[Collected data entries]
######

theorem unfrozenStep_other {g g' : Group} (h : g' ≠ g) (s : State) :
    estimate (unfrozenStep g s) g' = estimate s g' := by
  unfold unfrozenStep
  split
  · exact (judgeOverload_other h _).trans (estimate_onEstimate_other h _ s)
  · rfl
  · exact (judgeOverload_other h _).trans (estimate_onEstimate_other h _ s)
  · split
    · exact estimate_onEstimate_other h _ s
    · rfl

theorem reportFallback_of_due {g : Group} {s : State} (h : fallbackDue s.timeBase (estimate s g)) :
    reportFallback g s = raiseAlert .loadFallback (groupSubject g) (t2Fallback s.tables.t2 g)
      (s.onEstimate g fun e => { e with fallbackReported := true }) := if_pos h

theorem reportFallback_of_not_due {g : Group} {s : State} (h : ¬fallbackDue s.timeBase (estimate s g)) :
    reportFallback g s = s := if_neg h

/-- A group's estimate after its report: the report is noted and nothing else. -/
theorem reportFallback_estimate (g : Group) (s : State) : estimate (reportFallback g s) g =
    { estimate s g with
      fallbackReported := (estimate s g).fallbackReported || decide (fallbackDue s.timeBase (estimate s g)) } := by
  by_cases h : fallbackDue s.timeBase (estimate s g)
  · rw [reportFallback_of_due h, estimate_frame (raiseAlert_touches _ _ _ _) (by decide), estimate_onEstimate_same]
    simp [h]
  · rw [reportFallback_of_not_due h]
    simp [h]

theorem reportFallback_other {g g' : Group} (h : g' ≠ g) (s : State) :
    estimate (reportFallback g s) g' = estimate s g' := by
  by_cases hd : fallbackDue s.timeBase (estimate s g)
  · rw [reportFallback_of_due hd, estimate_frame (raiseAlert_touches _ _ _ _) (by decide), estimate_onEstimate_other h]
  · rw [reportFallback_of_not_due hd]

/-- The state of a group's set before the report of its fallback. -/
def estimatedSet (g : Group) (s : State) : State :=
  if freezeCondition s g then noteSet g s else unfrozenStep g (noteSet g s)

theorem estimateTakesSet_eq (g : Group) (s : State) : estimateTakesSet g s = reportFallback g (estimatedSet g s) := rfl

theorem estimatedSet_estimate (g : Group) (s : State) :
    estimate (estimatedSet g s) g = estimateOnSet s g (estimate s g) := by
  have hnote : estimate (noteSet g s) g = notedEstimate s g (estimate s g) := estimate_onEstimate_same g _ s
  unfold estimatedSet estimateOnSet
  split
  · exact hnote
  · rw [unfrozenStep_estimate, hnote]
    rfl

theorem estimatedSet_other {g g' : Group} (h : g' ≠ g) (s : State) :
    estimate (estimatedSet g s) g' = estimate s g' := by
  have hnote : estimate (noteSet g s) g' = estimate s g' := estimate_onEstimate_other h _ s
  unfold estimatedSet
  split
  · exact hnote
  · rw [unfrozenStep_other h, hnote]

theorem estimatedSet_touches (g : Group) (s : State) : ChangesOnly [.load, .store] s (estimatedSet g s) := by
  have note : ChangesOnly [.load, .store] s (noteSet g s) := (onEstimate_touches s _ _).within (by decide)
  unfold estimatedSet unfrozenStep
  refine ChangesOnly.ite _ note (note.andThen ?_)
  split
  · exact ((onEstimate_touches _ _ _).within (by decide)).andThen (judgeOverload_touches _ g)
  · exact ChangesOnly.nothing _ _
  · exact ((onEstimate_touches _ _ _).within (by decide)).andThen (judgeOverload_touches _ g)
  · exact ChangesOnly.ite _ ((onEstimate_touches _ _ _).within (by decide)) (ChangesOnly.nothing _ _)

theorem estimateTakesSet_estimate (g : Group) (s : State) : estimate (estimateTakesSet g s) g =
    { estimateOnSet s g (estimate s g) with
      fallbackReported := (estimateOnSet s g (estimate s g)).fallbackReported ||
        decide (fallbackDue s.timeBase (estimateOnSet s g (estimate s g))) } := by
  have hclock : (estimatedSet g s).timeBase = s.timeBase := estimatedSet_touches g s .clock (by decide)
  rw [estimateTakesSet_eq, reportFallback_estimate, estimatedSet_estimate, hclock]

theorem estimateTakesSet_other {g g' : Group} (h : g' ≠ g) (s : State) :
    estimate (estimateTakesSet g s) g' = estimate s g' := by
  rw [estimateTakesSet_eq, reportFallback_other h, estimatedSet_other h]

/-! ### What the rules read -/

section Reads

variable {s t : State}

theorem reading_congr (h : t.sample = s.sample) (i : Fin 16) : reading t i = reading s i := by
  unfold reading inputValid inputValue input
  rw [h]

theorem bellowsPressure_congr (h : t.sample = s.sample) (g : Group) : bellowsPressure t g = bellowsPressure s g := by
  unfold bellowsPressure
  rw [reading_congr h, reading_congr h]

theorem freezeCondition_congr (hs : t.sample = s.sample) (ht : t.tables = s.tables) (ha : t.arbiter = s.arbiter)
    (hr : t.roll = s.roll) (g : Group) : freezeCondition t g = freezeCondition s g := by
  unfold freezeCondition demandLevel rollIdle lateral inputValid input
  rw [hs, ht, ha, hr]

theorem estimateOnSet_congr (h : ChangesOnly [.load, .store, .alerts] s t) (g : Group) :
    estimateOnSet t g = estimateOnSet s g := by
  have htables : t.tables = s.tables := h .tables (by decide)
  have hclock : t.timeBase = s.timeBase := h .clock (by decide)
  have hbellows := bellowsPressure_congr (h .sample (by decide)) g
  have hfreeze := freezeCondition_congr (h .sample (by decide)) htables (h .arbiter (by decide)) (h .roll (by decide)) g
  funext e
  unfold estimateOnSet notedEstimate unfrozenEstimate
  rw [hbellows, hfreeze, hclock, htables]

end Reads
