/-- Words of MAJ 14 (R82). -/
noncomputable def decodeMaj14 (w : BitVec 32) : Option Instr :=
  match (w.extractLsb' 0 4).toNat with
  | 0 => some (.vaddVX (w.extractLsb' 21 5) (w.extractLsb' 16 5) (w.extractLsb' 11 5) (w.extractLsb' 7 4) (w.extractLsb' 4 3))
  | 1 => some (.vsubVX (w.extractLsb' 21 5) (w.extractLsb' 16 5) (w.extractLsb' 11 5) (w.extractLsb' 7 4) (w.extractLsb' 4 3))
  | 2 => some (.vsaddVX (w.extractLsb' 21 5) (w.extractLsb' 16 5) (w.extractLsb' 11 5) (w.extractLsb' 7 4) (w.extractLsb' 4 3))
  | 3 => some (.vssubVX (w.extractLsb' 21 5) (w.extractLsb' 16 5) (w.extractLsb' 11 5) (w.extractLsb' 7 4) (w.extractLsb' 4 3))
  | 4 => some (.vmulVX (w.extractLsb' 21 5) (w.extractLsb' 16 5) (w.extractLsb' 11 5) (w.extractLsb' 7 4) (w.extractLsb' 4 3))
  | 5 => some (.vmulhVX (w.extractLsb' 21 5) (w.extractLsb' 16 5) (w.extractLsb' 11 5) (w.extractLsb' 7 4) (w.extractLsb' 4 3))
  | 6 => some (.vandVX (w.extractLsb' 21 5) (w.extractLsb' 16 5) (w.extractLsb' 11 5) (w.extractLsb' 7 4) (w.extractLsb' 4 3))
  | 7 => some (.vorVX (w.extractLsb' 21 5) (w.extractLsb' 16 5) (w.extractLsb' 11 5) (w.extractLsb' 7 4) (w.extractLsb' 4 3))
  | 8 => some (.vxorVX (w.extractLsb' 21 5) (w.extractLsb' 16 5) (w.extractLsb' 11 5) (w.extractLsb' 7 4) (w.extractLsb' 4 3))
  | 9 => some (.vsllVX (w.extractLsb' 21 5) (w.extractLsb' 16 5) (w.extractLsb' 11 5) (w.extractLsb' 7 4) (w.extractLsb' 4 3))
  | 10 => some (.vsrlVX (w.extractLsb' 21 5) (w.extractLsb' 16 5) (w.extractLsb' 11 5) (w.extractLsb' 7 4) (w.extractLsb' 4 3))
  | 11 => some (.vsraVX (w.extractLsb' 21 5) (w.extractLsb' 16 5) (w.extractLsb' 11 5) (w.extractLsb' 7 4) (w.extractLsb' 4 3))
  | 12 => some (.vminVX (w.extractLsb' 21 5) (w.extractLsb' 16 5) (w.extractLsb' 11 5) (w.extractLsb' 7 4) (w.extractLsb' 4 3))
  | 13 => some (.vmaxVX (w.extractLsb' 21 5) (w.extractLsb' 16 5) (w.extractLsb' 11 5) (w.extractLsb' 7 4) (w.extractLsb' 4 3))
  | 14 => some (.vminuVX (w.extractLsb' 21 5) (w.extractLsb' 16 5) (w.extractLsb' 11 5) (w.extractLsb' 7 4) (w.extractLsb' 4 3))
  | 15 => some (.vmaxuVX (w.extractLsb' 21 5) (w.extractLsb' 16 5) (w.extractLsb' 11 5) (w.extractLsb' 7 4) (w.extractLsb' 4 3))
  | _ => none

/-- Words of MAJ 15 (R82). -/
noncomputable def decodeMaj15 (w : BitVec 32) : Option Instr :=
  match (w.extractLsb' 0 4).toNat with
  | 0 => some (.vaddi (w.extractLsb' 21 5) (w.extractLsb' 16 5) (w.extractLsb' 12 4) (w.extractLsb' 4 8))
  | 1 => some (.vandi (w.extractLsb' 21 5) (w.extractLsb' 16 5) (w.extractLsb' 12 4) (w.extractLsb' 4 8))
  | 2 => some (.vori (w.extractLsb' 21 5) (w.extractLsb' 16 5) (w.extractLsb' 12 4) (w.extractLsb' 4 8))
  | 3 => some (.vxori (w.extractLsb' 21 5) (w.extractLsb' 16 5) (w.extractLsb' 12 4) (w.extractLsb' 4 8))
  | 4 => some (.vslli (w.extractLsb' 21 5) (w.extractLsb' 16 5) (w.extractLsb' 12 4) (w.extractLsb' 4 8))
  | 5 => some (.vsrli (w.extractLsb' 21 5) (w.extractLsb' 16 5) (w.extractLsb' 12 4) (w.extractLsb' 4 8))
  | 6 => some (.vsrai (w.extractLsb' 21 5) (w.extractLsb' 16 5) (w.extractLsb' 12 4) (w.extractLsb' 4 8))
  | 7 => some (.vrsubi (w.extractLsb' 21 5) (w.extractLsb' 16 5) (w.extractLsb' 12 4) (w.extractLsb' 4 8))
  | 8 => some (.vmini (w.extractLsb' 21 5) (w.extractLsb' 16 5) (w.extractLsb' 12 4) (w.extractLsb' 4 8))
  | 9 => some (.vmaxi (w.extractLsb' 21 5) (w.extractLsb' 16 5) (w.extractLsb' 12 4) (w.extractLsb' 4 8))
  | 10 => if w.extractLsb' 16 5 = 0 then some (.vmvi (w.extractLsb' 21 5) (w.extractLsb' 12 4) (w.extractLsb' 4 8)) else none
  | 11 => some (.vmixi (w.extractLsb' 21 5) (w.extractLsb' 16 5) (w.extractLsb' 12 4) (w.extractLsb' 4 8))
  | _ => none

/-- Words of MAJ 16 (R82). -/
noncomputable def decodeMaj16 (w : BitVec 32) : Option Instr :=
  match (w.extractLsb' 0 4).toNat with
  | 0 => some (.vfadd (w.extractLsb' 21 5) (w.extractLsb' 16 5) (w.extractLsb' 11 5) (w.extractLsb' 7 4) (w.extractLsb' 4 3))
  | 1 => some (.vfsub (w.extractLsb' 21 5) (w.extractLsb' 16 5) (w.extractLsb' 11 5) (w.extractLsb' 7 4) (w.extractLsb' 4 3))
  | 2 => some (.vfmul (w.extractLsb' 21 5) (w.extractLsb' 16 5) (w.extractLsb' 11 5) (w.extractLsb' 7 4) (w.extractLsb' 4 3))
  | 3 => some (.vfdiv (w.extractLsb' 21 5) (w.extractLsb' 16 5) (w.extractLsb' 11 5) (w.extractLsb' 7 4) (w.extractLsb' 4 3))
  | 4 => some (.vfmac (w.extractLsb' 21 5) (w.extractLsb' 16 5) (w.extractLsb' 11 5) (w.extractLsb' 7 4) (w.extractLsb' 4 3))
  | 5 => some (.vfnmac (w.extractLsb' 21 5) (w.extractLsb' 16 5) (w.extractLsb' 11 5) (w.extractLsb' 7 4) (w.extractLsb' 4 3))
  | 6 => some (.vfmin (w.extractLsb' 21 5) (w.extractLsb' 16 5) (w.extractLsb' 11 5) (w.extractLsb' 7 4) (w.extractLsb' 4 3))
  | 7 => some (.vfmax (w.extractLsb' 21 5) (w.extractLsb' 16 5) (w.extractLsb' 11 5) (w.extractLsb' 7 4) (w.extractLsb' 4 3))
  | 8 => if w.extractLsb' 16 5 = 0 then some (.vfsqrt (w.extractLsb' 21 5) (w.extractLsb' 11 5) (w.extractLsb' 7 4) (w.extractLsb' 4 3)) else none
  | 9 => if w.extractLsb' 16 5 = 0 then some (.vfcvt (w.extractLsb' 21 5) (w.extractLsb' 11 5) (w.extractLsb' 7 4) (w.extractLsb' 4 3)) else none
  | 10 => if w.extractLsb' 16 5 = 0 then some (.vfabs (w.extractLsb' 21 5) (w.extractLsb' 11 5) (w.extractLsb' 7 4) (w.extractLsb' 4 3)) else none
  | 11 => if w.extractLsb' 16 5 = 0 then some (.vfneg (w.extractLsb' 21 5) (w.extractLsb' 11 5) (w.extractLsb' 7 4) (w.extractLsb' 4 3)) else none
  | 12 => some (.vfsgnj (w.extractLsb' 21 5) (w.extractLsb' 16 5) (w.extractLsb' 11 5) (w.extractLsb' 7 4) (w.extractLsb' 4 3))
  | 13 => if w.extractLsb' 16 5 = 0 then some (.vfclass (w.extractLsb' 21 5) (w.extractLsb' 11 5) (w.extractLsb' 7 4) (w.extractLsb' 4 3)) else none
  | _ => none

/-- Words of MAJ 17 (R82). -/
noncomputable def decodeMaj17 (w : BitVec 32) : Option Instr :=
  match (w.extractLsb' 0 4).toNat with
  | 0 => some (.vfaddVX (w.extractLsb' 21 5) (w.extractLsb' 16 5) (w.extractLsb' 11 5) (w.extractLsb' 7 4) (w.extractLsb' 4 3))
  | 1 => some (.vfsubVX (w.extractLsb' 21 5) (w.extractLsb' 16 5) (w.extractLsb' 11 5) (w.extractLsb' 7 4) (w.extractLsb' 4 3))
  | 2 => some (.vfmulVX (w.extractLsb' 21 5) (w.extractLsb' 16 5) (w.extractLsb' 11 5) (w.extractLsb' 7 4) (w.extractLsb' 4 3))
  | 3 => some (.vfmacVX (w.extractLsb' 21 5) (w.extractLsb' 16 5) (w.extractLsb' 11 5) (w.extractLsb' 7 4) (w.extractLsb' 4 3))
  | 4 => some (.vfminVX (w.extractLsb' 21 5) (w.extractLsb' 16 5) (w.extractLsb' 11 5) (w.extractLsb' 7 4) (w.extractLsb' 4 3))
  | 5 => some (.vfmaxVX (w.extractLsb' 21 5) (w.extractLsb' 16 5) (w.extractLsb' 11 5) (w.extractLsb' 7 4) (w.extractLsb' 4 3))
  | 6 => some (.vfrsubVX (w.extractLsb' 21 5) (w.extractLsb' 16 5) (w.extractLsb' 11 5) (w.extractLsb' 7 4) (w.extractLsb' 4 3))
  | 7 => some (.vfrdivVX (w.extractLsb' 21 5) (w.extractLsb' 16 5) (w.extractLsb' 11 5) (w.extractLsb' 7 4) (w.extractLsb' 4 3))
  | _ => none

/-- Words of MAJ 18 (R82). -/
noncomputable def decodeMaj18 (w : BitVec 32) : Option Instr :=
  match (w.extractLsb' 0 7).toNat with
  | 0 => some (.vcmpeq (w.extractLsb' 21 5) (w.extractLsb' 16 5) (w.extractLsb' 11 5) (w.extractLsb' 7 4))
  | 1 => some (.vcmpne (w.extractLsb' 21 5) (w.extractLsb' 16 5) (w.extractLsb' 11 5) (w.extractLsb' 7 4))
  | 2 => some (.vcmplt (w.extractLsb' 21 5) (w.extractLsb' 16 5) (w.extractLsb' 11 5) (w.extractLsb' 7 4))
  | 3 => some (.vcmpltu (w.extractLsb' 21 5) (w.extractLsb' 16 5) (w.extractLsb' 11 5) (w.extractLsb' 7 4))
  | 4 => some (.vcmple (w.extractLsb' 21 5) (w.extractLsb' 16 5) (w.extractLsb' 11 5) (w.extractLsb' 7 4))
  | 5 => some (.vcmpleu (w.extractLsb' 21 5) (w.extractLsb' 16 5) (w.extractLsb' 11 5) (w.extractLsb' 7 4))
  | 6 => some (.vfcmpeq (w.extractLsb' 21 5) (w.extractLsb' 16 5) (w.extractLsb' 11 5) (w.extractLsb' 7 4))
  | 7 => some (.vfcmplt (w.extractLsb' 21 5) (w.extractLsb' 16 5) (w.extractLsb' 11 5) (w.extractLsb' 7 4))
  | 8 => some (.vfcmple (w.extractLsb' 21 5) (w.extractLsb' 16 5) (w.extractLsb' 11 5) (w.extractLsb' 7 4))
  | 9 => some (.vfcmpun (w.extractLsb' 21 5) (w.extractLsb' 16 5) (w.extractLsb' 11 5) (w.extractLsb' 7 4))
  | 16 => some (.vredsum (w.extractLsb' 21 5) (w.extractLsb' 16 5) (w.extractLsb' 11 5) (w.extractLsb' 7 4))
  | 17 => some (.vredmin (w.extractLsb' 21 5) (w.extractLsb' 16 5) (w.extractLsb' 11 5) (w.extractLsb' 7 4))
  | 18 => some (.vredmax (w.extractLsb' 21 5) (w.extractLsb' 16 5) (w.extractLsb' 11 5) (w.extractLsb' 7 4))
  | 19 => some (.vredminu (w.extractLsb' 21 5) (w.extractLsb' 16 5) (w.extractLsb' 11 5) (w.extractLsb' 7 4))
  | 20 => some (.vredmaxu (w.extractLsb' 21 5) (w.extractLsb' 16 5) (w.extractLsb' 11 5) (w.extractLsb' 7 4))
  | 21 => some (.vredand (w.extractLsb' 21 5) (w.extractLsb' 16 5) (w.extractLsb' 11 5) (w.extractLsb' 7 4))
  | 22 => some (.vredor (w.extractLsb' 21 5) (w.extractLsb' 16 5) (w.extractLsb' 11 5) (w.extractLsb' 7 4))
  | 23 => some (.vredxor (w.extractLsb' 21 5) (w.extractLsb' 16 5) (w.extractLsb' 11 5) (w.extractLsb' 7 4))
  | 24 => some (.vfredsum (w.extractLsb' 21 5) (w.extractLsb' 16 5) (w.extractLsb' 11 5) (w.extractLsb' 7 4))
  | 25 => some (.vfredmin (w.extractLsb' 21 5) (w.extractLsb' 16 5) (w.extractLsb' 11 5) (w.extractLsb' 7 4))
  | 26 => some (.vfredmax (w.extractLsb' 21 5) (w.extractLsb' 16 5) (w.extractLsb' 11 5) (w.extractLsb' 7 4))
  | 32 => some (.vperm (w.extractLsb' 21 5) (w.extractLsb' 16 5) (w.extractLsb' 11 5) (w.extractLsb' 7 4))
  | 33 => some (.vslideup (w.extractLsb' 21 5) (w.extractLsb' 16 5) (w.extractLsb' 11 5) (w.extractLsb' 7 4))
  | 34 => some (.vslidedown (w.extractLsb' 21 5) (w.extractLsb' 16 5) (w.extractLsb' 11 5) (w.extractLsb' 7 4))
  | 35 => if w.extractLsb' 16 5 = 0 then some (.vcompress (w.extractLsb' 21 5) (w.extractLsb' 11 5) (w.extractLsb' 7 4)) else none
  | 36 => if w.extractLsb' 16 5 = 0 then some (.vexpand (w.extractLsb' 21 5) (w.extractLsb' 11 5) (w.extractLsb' 7 4)) else none
  | 37 => if w.extractLsb' 11 10 = 0 then some (.vid (w.extractLsb' 21 5) (w.extractLsb' 7 4)) else none
  | 38 => if w.extractLsb' 11 5 = 0 then some (.vsplat (w.extractLsb' 21 5) (w.extractLsb' 16 5) (w.extractLsb' 7 4)) else none
  | 39 => if w.extractLsb' 7 4 = 0 then some (.vext (w.extractLsb' 21 5) (w.extractLsb' 16 5) (w.extractLsb' 11 5)) else none
  | 40 => if w.extractLsb' 7 4 = 0 then some (.vins (w.extractLsb' 21 5) (w.extractLsb' 16 5) (w.extractLsb' 11 5)) else none
  | 41 => if w.extractLsb' 16 5 = 0 then some (.vmv (w.extractLsb' 21 5) (w.extractLsb' 11 5) (w.extractLsb' 7 4)) else none
  | 42 => some (.vmix (w.extractLsb' 21 5) (w.extractLsb' 16 5) (w.extractLsb' 11 5) (w.extractLsb' 7 4))
  | _ => none

/-- Words of MAJ 19 (R82). -/
noncomputable def decodeMaj19 (w : BitVec 32) : Option Instr :=
  match (w.extractLsb' 0 8).toNat with
  | 0 => some (.pand (w.extractLsb' 20 6) (w.extractLsb' 14 6) (w.extractLsb' 8 6))
  | 1 => some (.por (w.extractLsb' 20 6) (w.extractLsb' 14 6) (w.extractLsb' 8 6))
  | 2 => some (.pxor (w.extractLsb' 20 6) (w.extractLsb' 14 6) (w.extractLsb' 8 6))
  | 3 => some (.pandn (w.extractLsb' 20 6) (w.extractLsb' 14 6) (w.extractLsb' 8 6))
  | 4 => if w.extractLsb' 8 6 = 0 then some (.pnot (w.extractLsb' 20 6) (w.extractLsb' 14 6)) else none
  | 5 => if w.extractLsb' 8 12 = 0 then some (.pset (w.extractLsb' 20 6)) else none
  | 6 => if w.extractLsb' 8 12 = 0 then some (.pclr (w.extractLsb' 20 6)) else none
  | 7 => if w.extractLsb' 8 6 = 0 then some (.pmv (w.extractLsb' 20 6) (w.extractLsb' 14 6)) else none
  | 8 => if w.extractLsb' 25 1 = 0 ∧ w.extractLsb' 8 6 = 0 then some (.pfirst (w.extractLsb' 20 5) (w.extractLsb' 14 6)) else none
  | 9 => if w.extractLsb' 25 1 = 0 ∧ w.extractLsb' 8 6 = 0 then some (.pcount (w.extractLsb' 20 5) (w.extractLsb' 14 6)) else none
  | 10 => if w.extractLsb' 19 1 = 0 ∧ w.extractLsb' 8 6 = 0 then some (.pld (w.extractLsb' 20 6) (w.extractLsb' 14 5)) else none
  | 11 => if w.extractLsb' 19 7 = 0 then some (.pst (w.extractLsb' 14 5) (w.extractLsb' 8 6)) else none
  | 12 => if w.extractLsb' 19 1 = 0 ∧ w.extractLsb' 8 6 = 0 then some (.psetx (w.extractLsb' 20 6) (w.extractLsb' 14 5)) else none
  | _ => none

/-- Words of MAJ 20 (R82). -/
noncomputable def decodeMaj20 (w : BitVec 32) : Option Instr :=
  match (w.extractLsb' 3 2).toNat with
  | 0 => if w.extractLsb' 11 5 = 0 then some (.vld (w.extractLsb' 21 5) (w.extractLsb' 16 5) (w.extractLsb' 7 4) (w.extractLsb' 5 2) (w.extractLsb' 2 1) (w.extractLsb' 0 2)) else none
  | 1 => some (.vlds (w.extractLsb' 21 5) (w.extractLsb' 16 5) (w.extractLsb' 11 5) (w.extractLsb' 7 4) (w.extractLsb' 5 2) (w.extractLsb' 2 1) (w.extractLsb' 0 2))
  | 2 => if w.extractLsb' 11 5 = 0 then some (.vldff (w.extractLsb' 21 5) (w.extractLsb' 16 5) (w.extractLsb' 7 4) (w.extractLsb' 5 2) (w.extractLsb' 2 1) (w.extractLsb' 0 2)) else none
  | 3 => some (.vldz (w.extractLsb' 21 5) (w.extractLsb' 16 5) (w.extractLsb' 11 5) (w.extractLsb' 7 4) (w.extractLsb' 5 2) (w.extractLsb' 2 1) (w.extractLsb' 0 2))
  | _ => none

######

Instructions to follow: What lines in the entries above include the string "Words"? Return each one.

Completed task:
/-- Words of MAJ 14 (R82). -/
/-- Words of MAJ 15 (R82). -/
/-- Words of MAJ 16 (R82). -/
/-- Words of MAJ 17 (R82). -/
/-- Words of MAJ 18 (R82). -/
/-- Words of MAJ 19 (R82). -/
/-- Words of MAJ 20 (R82). -/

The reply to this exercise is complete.